There is nothing new about the claim of damage to national security from the WikiLeaks release of confidential State Department information. Similar claims were made by Deputy Undersecretary of State William B. Macomber in secret hearings during the Pentagon Papers case in 1971. They were rejected then, as they should be now.
Macomber complained that information in the papers would embarrass foreign nations. He said Australia was furious because the papers said it had been muscled by the U.S. into providing troops to Vietnam. The Australian government had told its public it had sent troops there because of its treaty obligations under SEATO. This was not true.
The papers also had embarrassed the Canadian government, Macomber complained. The U.S. had used Blair Seaborne, a Canadian diplomat, to represent it at peace negotiations, the papers disclosed. The public story was that Seaborne represented the Canadian government alone. Macomber said that embarrassing disclosures of this sort jeopardized our relations with other countries since they could not deal with us in confidence.
The WikiLeaks information contains similar allegations. Several Arabian countries have secretly been urging the U.S. to take Iran out, the leaked diplomatic cables disclose. They contain embarrassing characterizations of political leaders. Russian President Dmitry Medvedev “plays Robin to Putin’s Batman.” North Korean leader Kim Jong-Il is “a flabby old chap” who has suffered “physical and psychological trauma” since having a stroke.
The two trial courts that heard Macomber’s testimony ignored it. They found that the government could not stop publication of information that was merely “embarrassing.” Judge Gurfein, who presided over the Pentagon Papers trial, presciently said, “I wonder in the times we live in whether you don’t have to adjust... Every day on television I can find out almost the entire order of battle of the United States Army and Marines...” Gurfein did not know, of course, that a generation later times have, indeed, changed again. We are now in the Digital Age, where everything is public.
In the Digital Age, whether we like it or not, privacy and confidentiality have become an increasingly scarce commodity. It is safe to say the State Department, like the rest of us, will have to adjust to that fact.
If the government really wants to stop WikiLeaks, it can encrypt its cables.
• Leslie H. Gelb: WikiLeaks Accidentally Helps the U.S.• Stephen L. Carter: The Case Against Assange• 9 Most Shocking WikiLeaks SecretsOne of the dirty secrets of the intelligence world is that encrypted messages are very difficult to decrypt. An email message introduced in the Ramzi Yusef trial in 1997 for the bombing of the World Trade Center still has not been fully decrypted, according to lawyers familiar with the case.
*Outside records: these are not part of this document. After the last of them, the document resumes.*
-- ==== Sys2Proof/Word.lean ====
section
/-! DEFINITION. The unsigned words of the block (00_scope.md R10): `uN` of the spec is `BitVec N`. -/

namespace Sys2Proof

/-- A wire byte, a registry key or an unmasked pin operand: the spec's `u8` (R10). -/
abbrev Byte := BitVec 8

/-- A payload byte with bit 7 clear: the spec's `u7` (R10, R21). -/
abbrev Data7 := BitVec 7

/-- A channel, pin or port: the spec's `u4` (R10, R21). -/
abbrev Nibble := BitVec 4

/-- A reassembled or encoded value: the spec's `u14` (R10, R69). -/
abbrev Value14 := BitVec 14

end Sys2Proof
end

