-- ==== Sys2Proof/Laws/Encoding.lean ====
section
/-! SUPPORT. The decoder's operand checks on numbers that fit, the fields of a command byte, and the command
constants and rows of a conforming assignment. -/

namespace Sys2Proof

@[simp] theorem decodeByte_toNat (b : Byte) : decodeByte b.toNat = .ok b := by
  simp [decodeByte, isByte, b.isLt]

@[simp] theorem decodeValue_toNat (v : Value14) : decodeValue v.toNat = .ok v := by
  simp [decodeValue, isValue14, v.isLt]

@[simp] theorem decodeBytes_toNat (bs : List Byte) : decodeBytes (bs.map BitVec.toNat) = .ok bs := by
  induction bs with
  | nil => rfl
  | cons b bs ih => simp [decodeBytes, ih, Except.map]

/-- A byte operand is accepted exactly when it fits, and as itself. -/
theorem decodeByte_eq_ok_iff (n : Nat) (b : Byte) : decodeByte n = .ok b ↔ b.toNat = n := by
  unfold decodeByte isByte
  constructor
  · intro h
    split at h
    · rename_i hn
      obtain rfl : BitVec.ofNat 8 n = b := by simpa using h
      have : n < 256 := by simpa using hn
      simp only [BitVec.toNat_ofNat]; omega
    · simp at h
  · rintro rfl; simp [b.isLt]

/-- A value operand is accepted exactly when it fits, and as itself. -/
theorem decodeValue_eq_ok_iff (n : Nat) (v : Value14) : decodeValue n = .ok v ↔ v.toNat = n := by
  unfold decodeValue isValue14
  constructor
  · intro h
    split at h
    · rename_i hn
      obtain rfl : BitVec.ofNat 14 n = v := by simpa using h
      have : n < 16384 := by simpa using hn
      simp only [BitVec.toNat_ofNat]; omega
    · simp at h
  · rintro rfl; simp [v.isLt]

@[simp] theorem decodeHandler_code (h : HandlerId) : decodeHandler h.code = .ok h := by
  simp [decodeHandler, h.isCode]

/-- A handler operand is accepted exactly when it is a code, and as that handler. -/
theorem decodeHandler_eq_ok_iff (n : Nat) (h : HandlerId) : decodeHandler n = .ok h ↔ h.code = n := by
  constructor
  · unfold decodeHandler
    split
    · rintro ⟨⟩; rfl
    · simp
  · rintro rfl; simp

/-- A data byte's payload survives the byte (R63, R69). -/
@[simp] theorem dataOf_setWidth (d : Data7) : dataOf (d.setWidth 8) = d := by revert d; decide

/-- A channel command byte keeps its channel and its class (R61, R68). -/
theorem channelByte_fields : ∀ (k : Fin 16) (c : Nibble),
    channelOf (channelByte (BitVec.ofNat 8 (16 * k)) c) = c ∧
    classOf (channelByte (BitVec.ofNat 8 (16 * k)) c) = BitVec.ofNat 8 (16 * k) := by decide

/-- The two data bytes of a value are 7-bit clean, and are its remainder and quotient by 128 (R69). -/
theorem toNat_lowByte (v : Value14) : (lowByte v).toNat = v.toNat % 128 := by
  have h := v.isLt
  simp only [lowByte, BitVec.toNat_setWidth, BitVec.toNat_and]
  rw [show (127 : Value14).toNat = 2 ^ 7 - 1 from rfl, Nat.and_two_pow_sub_one_eq_mod]
  omega

theorem toNat_highByte (v : Value14) : (highByte v).toNat = v.toNat / 128 := by
  have h := v.isLt
  simp only [highByte, BitVec.toNat_setWidth, BitVec.toNat_ushiftRight, Nat.shiftRight_eq_div_pow]
  omega

/-! ### The command constants of a conforming assignment (R9) -/

/-- What is not in a list `used` and the list itself make up the whole. -/
theorem perm_used_append_rest {all used : List Byte} (ha : all.Nodup) (hu : used.Nodup)
    (h : ∀ k ∈ used, k ∈ all) : (used ++ all.filter fun k => !used.contains k).Perm all := by
  refine (List.perm_ext_iff_of_nodup ?_ ha).2 fun k => ?_
  · refine hu.append (ha.filter _) fun k hk hr => ?_
    simp [hk] at hr
  · by_cases hk : k ∈ used <;> simp [hk, h]

/-- Where exactly two of the seven classes are unassigned, the two rows that no command uses name them. -/
theorem perm_unassigned {c : Commands} (hlen : (channelConstants.filter fun k => !c.fixedClasses.contains k).length = 2) :
    [c.class80, c.classB0].Perm (channelConstants.filter fun k => !c.fixedClasses.contains k) := by
  have h90 : c.fixedClasses.contains 0x90 = true := by
    simp [Commands.fixedClasses, Commands.twoByteClasses, Cmd.analogMessage]
  revert hlen
  simp only [Commands.class80, Commands.classB0, Commands.freedClasses, channelConstants, List.filter_cons, h90,
    List.filter_nil]
  generalize c.fixedClasses.contains 0x80 = b80
  generalize c.fixedClasses.contains 0xA0 = bA0
  generalize c.fixedClasses.contains 0xB0 = bB0
  generalize c.fixedClasses.contains 0xC0 = bC0
  generalize c.fixedClasses.contains 0xD0 = bD0
  generalize c.fixedClasses.contains 0xE0 = bE0
  revert b80 bA0 bB0 bC0 bD0 bE0
  decide

/-- The five classes in use and those of the two rows that no command uses are the seven classes. -/
theorem perm_classes {c : Commands} (hc : c.Conforming) :
    (c.fixedClasses ++ [c.class80, c.classB0]).Perm channelConstants := by
  have h := perm_used_append_rest (all := channelConstants) (by decide) hc.2.1 hc.1
  have hlen := h.length_eq
  exact (List.Perm.append_left _ (perm_unassigned (by
    simp only [List.length_append, show c.fixedClasses.length = 5 from rfl,
      show channelConstants.length = 7 from rfl] at hlen
    omega))).trans h

/-- The system bytes that are no command in R8's assignment (R73). -/
def unassignedSystem : List Byte := [0xF1, 0xF2, 0xF3, 0xF4, 0xF5, 0xF6, 0xF8, 0xFA, 0xFB, 0xFC, 0xFD, 0xFE]

/-- The four system commands and the bytes of the twelve other system rows are the sixteen system bytes. -/
theorem perm_system {c : Commands} (hc : c.Conforming) :
    (c.systemCommands ++ unassignedSystem.map c.systemRow).Perm systemConstants := by
  have h : ∀ v ∈ systemConstants, [0xF0, 0xF7, v, 0xFF].Nodup →
      ([0xF0, 0xF7, v, 0xFF] ++ unassignedSystem.map fun own => if own = v then 0xF9 else own).Perm
        systemConstants := by decide
  exact h _ (hc.2.2.1 _ (by simp [Commands.systemCommands])) hc.2.2.2

/-- The patterns of the channel rows are the seven classes. -/
theorem channelRows_patterns {c : Commands} (hc : c.Conforming) :
    ((channelRows c).map (·.pattern)).Perm channelConstants := perm_classes hc

/-- The patterns of the system rows are the sixteen system bytes. -/
theorem systemRows_patterns {c : Commands} (hc : c.Conforming) :
    ((systemRows c).map (·.pattern)).Perm systemConstants := perm_system hc

/-- A channel row matches a byte by its class. -/
theorem matches_of_mem_channelRows {c : Commands} {r : WireRow} (hr : r ∈ channelRows c) (b : Byte) :
    r.matches b = (r.pattern == classOf b) := by
  have hm : r.mask = 0xF0 := by
    simp only [channelRows, List.mem_cons, List.not_mem_nil, or_false] at hr
    rcases hr with h | h | h | h | h | h | h <;> rw [h]
  rw [WireRow.matches, hm, Bool.beq_comm]; rfl

/-- A system row matches the one byte of its pattern. -/
theorem matches_of_mem_systemRows {c : Commands} {r : WireRow} (hr : r ∈ systemRows c) (b : Byte) :
    r.matches b = (r.pattern == b) := by
  have hm : r.mask = 0xFF := by
    simp only [systemRows, List.mem_cons, List.not_mem_nil, or_false] at hr
    rcases hr with h | h | h | h | h | h | h | h | h | h | h | h | h | h | h | h <;> rw [h]
  rw [WireRow.matches, hm, Bool.beq_comm, show b &&& 0xFF = b from by revert b; decide]

/-- Where the patterns are distinct, one row at most has a given pattern. -/
theorem filter_pattern_eq {rows : List WireRow} (hn : (rows.map (·.pattern)).Nodup) {r : WireRow} (hr : r ∈ rows) :
    rows.filter (fun q => q.pattern == r.pattern) = [r] := by
  induction rows with
  | nil => simp at hr
  | cons q rest ih =>
    rw [List.map_cons, List.nodup_cons] at hn
    have hne : ∀ p ∈ rest, p.pattern ≠ q.pattern := fun p hp he =>
      hn.1 (he ▸ List.mem_map_of_mem hp)
    rcases List.mem_cons.1 hr with rfl | hr
    · simpa [List.filter_cons, List.filter_eq_nil_iff] using hne
    · simp [(hne r hr).symm, ih hn.2 hr]

/-- Each byte is a data byte, or its class is one of the seven, or it is one of the sixteen system bytes
(R60 to R62). -/
theorem byte_kinds : ∀ b : Byte,
    (b &&& 0x80 = 0 ∧ classOf b ∉ channelConstants ∧ b ∉ systemConstants) ∨
    (b &&& 0x80 ≠ 0 ∧ classOf b ∈ channelConstants ∧ b ∉ systemConstants) ∨
    (b &&& 0x80 ≠ 0 ∧ classOf b ∉ channelConstants ∧ b ∈ systemConstants) := by decide

end Sys2Proof
end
This phenomenon probably explains why Research In Motion had to make adjustments to its BlackBerry encrypted email system last summer. (No one may be able decrypt its email quickly without its help.) It also explains FBI Director Robert Mueller’s trip to Silicon Valley recently to work out a system with major email providers to give the government access to encrypted email.
If the government really wants to stop WikiLeaks, it can encrypt its cables. Presently, the emails are sent in encrypted form and decrypted when they arrive and stored in decrypted form. The government could store them in encrypted form.
It would be a great inconvenience, of course, would inhibit data sharing, and, as former Ambassador Ronald Neumann said on NPR this week, “would not do you much good.” But the government cannot have it both ways. Max Frankel noted in his book Times of My Life and My Life With the Times that it is the job of the government to keep its secrets and the job of the press to get them. If the government wants to keep its information private, it has to do a better job of doing that.
Additionally, there is a question about whether the government can do anything legally about the leaks. The Obama administration believes it can. It has used the Espionage Act an unprecedented four times in the last two years. In the last 40 years, it had been used only three times.
The Espionage Act was used in a futile attempt to stop The New York Times from publishing the Pentagon Papers. It was not intended to stop leaks. It is very vague and presumably unconstitutional. Yet President Obama has used it continuously, including indicting whistleblower Thomas Drake, for leaking to The Baltimore Sun information covering waste, fraud, and abuse at the NSA. His alleged crime had little to do with national security.
The information leaked by WikiLeaks includes unclassified information. If Obama decides to prosecute leakers for leaks of unclassified information, we will be on our way to an Official Secrets Act. Such an act permits a government to censor and penalize the publication of information it deems secret. The U.S. does not have an Official Secrets Act because under the First Amendment, it would be unconstitutional.
It would be the better part of valor to avoid these problems. All the State Department has to do is a better job of keeping its confidential information confidential, or alternatively, join the rest of us in the Digital Age.
James C. Goodale, counsel for the The New York Times in the Pentagon Papers case, is writing a book, Fighting for the Press, Why the Pentagon Papers Case Still Matters, and is co-producer of the TV program Digital Age on Channel 25 in New York City.